To advance to the next round, she was given the following question: “Should we decriminalize libel?”
In her answer, Erika said that libel should be decriminalized in the Philippines for the sake of “embracing press freedom.”
“Yes, I definitely think that we should decriminalize libel because especially in our day and age, we really don’t know if that person is actually saying something true or not. And I think that you know, we should start embracing press freedom,” she said.
Here’s a transcript of the rest of Erika’s response to the question:
“That, of course, includes libel because a threat to our press is, of course, a threat to our democracy. How can we move forward if we do not embrace this? So yes, definitely. I think everybody should have the right to, and the freedom rather, to say whatever they want but I think that it should be with responsibility and that I think we should decriminalize libel.”
Twitter users weighed in on her view about the issue.
Some users agreed that it is about time to decriminalize libel in the country.
“Sa isang bansang may poor justice system na nagseserve sa ruling class, evident na wineweaponize ng estado ang kalabnawan ng libel para i-silence ang media. Kaya tama lang na i-decriminalize ang libel at protektahan ang kalayaan sa pamamahayag!” one user said.
Others are opposed to it. They cited the rampant mudslinging of people online on why they think libel should remain a criminal act.
“We should not. May mga abusado lalo na marami sa Pinas na ginagawang hanapbuhay ang pananakit ng kapwa sa online,” one user said.
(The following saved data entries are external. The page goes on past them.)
-- ==== Sys2Proof/Machine/State.lean ====
section
/-! DEFINITION. The machine's state: the block's state of spec/10_state.md (`Apu`), the inputs of the step relation that
00_scope R19 names (the operation stream and the parameters), and the values the block has handed to its host; the
reasons a run stops (60_exceptions R280); and the state after reset (70_reset_and_hazards R300, R301). -/

namespace Sys2Proof.Machine

/-- The fault reasons of 60_exceptions R280. -/
inductive Fault where
  /-- Raised by a READ or WRITE of `addr` outside 0xFF10-0xFF3F under `BUS_RANGE_POLICY = fault` (R281). Safe: the
  model stops where the original tolerates the access. -/
  | busRange (addr : Addr)
  /-- Raised by STEP alone, when a sweep addition gives `nf > 2047` under `SWEEP_OVERFLOW = fault` (R134, R282).
  Safe: the model stops where the chip goes on. -/
  | sweepOverflow (nf : Nat)
  deriving DecidableEq, Repr

/-- The refusal reasons of 60_exceptions R280, and the interface's own `notModelled`. -/
inductive Refusal where
  /-- Raised by an arm of `exec` whose instruction has no meaning yet; no arm raises it. Safe. -/
  | notModelled (mnemonic : String)
  /-- Raised by the step on an operation word the decoder calls invalid (R84(a), R283). Safe: such a word exists in the
  model's notation only. -/
  | reservedOperationBits (word : Word)
  /-- Raised under `POWER_OFF_POLICY = refuse` by WRITE NR52 with bit 7 clear, and by a WRITE to 0xFF10-0xFF25 while
  `apu.power = 0` (R261, R284). Safe: the model stops where the chip goes on. -/
  | powerOffUnmodelled (word : Word)
  deriving DecidableEq, Repr

/-- The wave RAM as address and byte pairs: addresses strictly rising, no byte equal to `Config.unlistedByte`.
The addresses are bus addresses, 0xFF30-0xFF3F (10_state R62, R63). -/
abbrev Memory := List Host.Cell

/-- The fields common to the four channels (10_state R22). -/
structure Channel where
  enabled : Bool
  dacEnabled : Bool
  lengthEnabled : Bool
  lengthCounter : Nat
  /-- The frequency timer. -/
  period : Nat
  deriving DecidableEq, Repr

/-- The envelope fields of channels 1, 2 and 4 (10_state R25). -/
structure Envelope where
  volume : Nat
  volumeInit : BitVec 4
  /-- 1 = increase, 0 = decrease. -/
  envDirection : Bool
  volumePeriod : BitVec 3
  volumeCounter : Nat
  envFrozen : Bool
  deriving DecidableEq, Repr

/-- A pulse channel, 1 or 2 (10_state R22-R25). -/
structure Pulse extends Channel, Envelope where
  frequency : BitVec 11
  duty : BitVec 2
  dutyIdx : BitVec 3
  deriving DecidableEq, Repr

/-- Channel 1's frequency-sweep fields (10_state R26). -/
structure Sweep where
  sweepTime : BitVec 3
  /-- 1 = subtract, 0 = add. -/
  sweepDirection : Bool
  sweepShifts : BitVec 3
  sweepCounter : Nat
  deriving DecidableEq, Repr

/-- The wave channel, 3 (10_state R22, R23, R27). -/
structure Wave extends Channel where
  frequency : BitVec 11
  waveRam : Memory
  sampleNibble : BitVec 5
  sampleBuffer : BitVec 4
  volumeCode : BitVec 2
  deriving DecidableEq, Repr

/-- The noise channel, 4 (10_state R22, R25, R28). -/
structure Noise extends Channel, Envelope where
  lfsr : BitVec 15
  clockShift : BitVec 4
  divisorCode : BitVec 3
  /-- 1 = the narrow (7-bit) tap. -/
  widthMode : Bool
  deriving DecidableEq, Repr

/-- The frame sequencer (10_state R29). -/
structure FrameSequencer where
  period : Nat
  frame : BitVec 3
  deriving DecidableEq, Repr

/-- One routing flag for each channel (10_state R30). -/
structure Routing where
  ch1 : Bool
  ch2 : Bool
  ch3 : Bool
  ch4 : Bool
  deriving DecidableEq, Repr

/-- The mixer (10_state R30). -/
structure Mixer where
  leftVolume : BitVec 3
  rightVolume : BitVec 3
  routeLeft : Routing
  routeRight : Routing
  vinLeft : Bool
  vinRight : Bool
  deriving DecidableEq, Repr

/-- The block's state (10_state R22-R31), with the sticky fault and refusal marks of 60_exceptions R280. -/
structure Apu where
  ch1 : Pulse
  /-- Channel 1's sweep; channel 2 has none (R26, R136). -/
  sweep : Sweep
  ch2 : Pulse
  ch3 : Wave
  ch4 : Noise
  fs : FrameSequencer
  mix : Mixer
  /-- NR52 bit 7 (R31). -/
  power : Bool
  /-- `apu.fault` (R31). -/
  fault : Option Fault
  /-- The refusal mark (R280). -/
  refusal : Option Refusal
  deriving DecidableEq, Repr

/-- What an operation hands to the host: a READ's byte (30_encoding R81) or a SAMPLE's pair (44_mixer R259). -/
inductive Reply where
  | byte (b : Byte)
  | pair (left right : Rat)
  deriving DecidableEq, Repr

/-- The host's side: its program and its position in it (10_state R21), what it has been given, newest first (log entry
3), and how many free bytes have been drawn (log entry 4). -/
structure HostPort where
  program : List Word
  position : Nat
  replies : List Reply
  draws : Nat
  deriving DecidableEq, Repr

/-- The state of the machine: the block, and the inputs of the step relation (00_scope R19). -/
structure State where
  /-- The parameters of 00_scope R9; no operation writes them. -/
  params : Params
  host : HostPort
  apu : Apu
  deriving DecidableEq, Repr

/-- A channel at reset (R22). -/
def Channel.reset : Channel := ⟨false, false, false, 0, 0⟩

/-- An envelope at reset (R25). -/
def Envelope.reset : Envelope := ⟨0, 0, false, 0, 0, false⟩

/-- A pulse channel at reset (R22-R25). -/
def Pulse.reset : Pulse where
  toChannel := Channel.reset
  toEnvelope := Envelope.reset
  frequency := 0
  duty := 0
  dutyIdx := 0

/-- Channel 1's sweep at reset (R26). -/
def Sweep.reset : Sweep := ⟨0, false, 0, 0⟩

/-- The wave RAM that holds the bytes of `init` from 0xFF30 on, in canonical form (R27). -/
def initialWaveRam (init : List Byte) : Memory :=
  (init.zipIdx 0xFF30).filterMap fun (b, a) => if b = Config.unlistedByte then none else some (a, b)

/-- The wave channel at reset (R22, R23, R27). -/
def Wave.reset (p : Params) : Wave where
  toChannel := Channel.reset
  frequency := 0
  waveRam := initialWaveRam p.waveRamInit.toList
  sampleNibble := 0
  sampleBuffer := 0
  volumeCode := 0

/-- The noise channel at reset (R22, R25, R28). -/
def Noise.reset : Noise where
  toChannel := Channel.reset
  toEnvelope := Envelope.reset
  lfsr := 0
  clockShift := 0
  divisorCode := 0
  widthMode := false

/-- The frame sequencer at reset (R29). -/
def FrameSequencer.reset : FrameSequencer := ⟨8192, 0⟩

/-- The mixer at reset (R30). -/
def Mixer.reset : Mixer where
  leftVolume := 0
  rightVolume := 0
  routeLeft := ⟨false, false, false, false⟩
  routeRight := ⟨false, false, false, false⟩
  vinLeft := false
  vinRight := false

/-- The block at reset under parameters `p` (70_reset R300, R301). -/
def Apu.reset (p : Params) : Apu where
  ch1 := Pulse.reset
  sweep := Sweep.reset
  ch2 := Pulse.reset
  ch3 := Wave.reset p
  ch4 := Noise.reset
  fs := FrameSequencer.reset
  mix := Mixer.reset
  power := false
  fault := none
  refusal := none

/-- The machine right after reset under parameters `p`, the host with no operation to issue (log entry 1). -/
def State.resetWith (p : Params) : State where
  params := p
  host := ⟨[], 0, [], 0⟩
  apu := Apu.reset p

/-- The machine right after reset, with the default parameters (R9, R300). -/
def State.reset : State := State.resetWith Params.default

end Sys2Proof.Machine
end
“Decriminalizing libel is like we can say anything we want even if we have to hurt a person or organization. So stop that kind of nonsense. Libel should be a criminal case. We’ve freedom to say anything but if it’s too low and offensive, legal action should be the option,” another user tweeted.
Erika, unfortunately, was not called among the winners for that night.
Gwendolyne Fourniol of Negros Occidental won the major crown as the new Miss World Philippines 2022, thus succeeding Trace Maureen Perez’s reign.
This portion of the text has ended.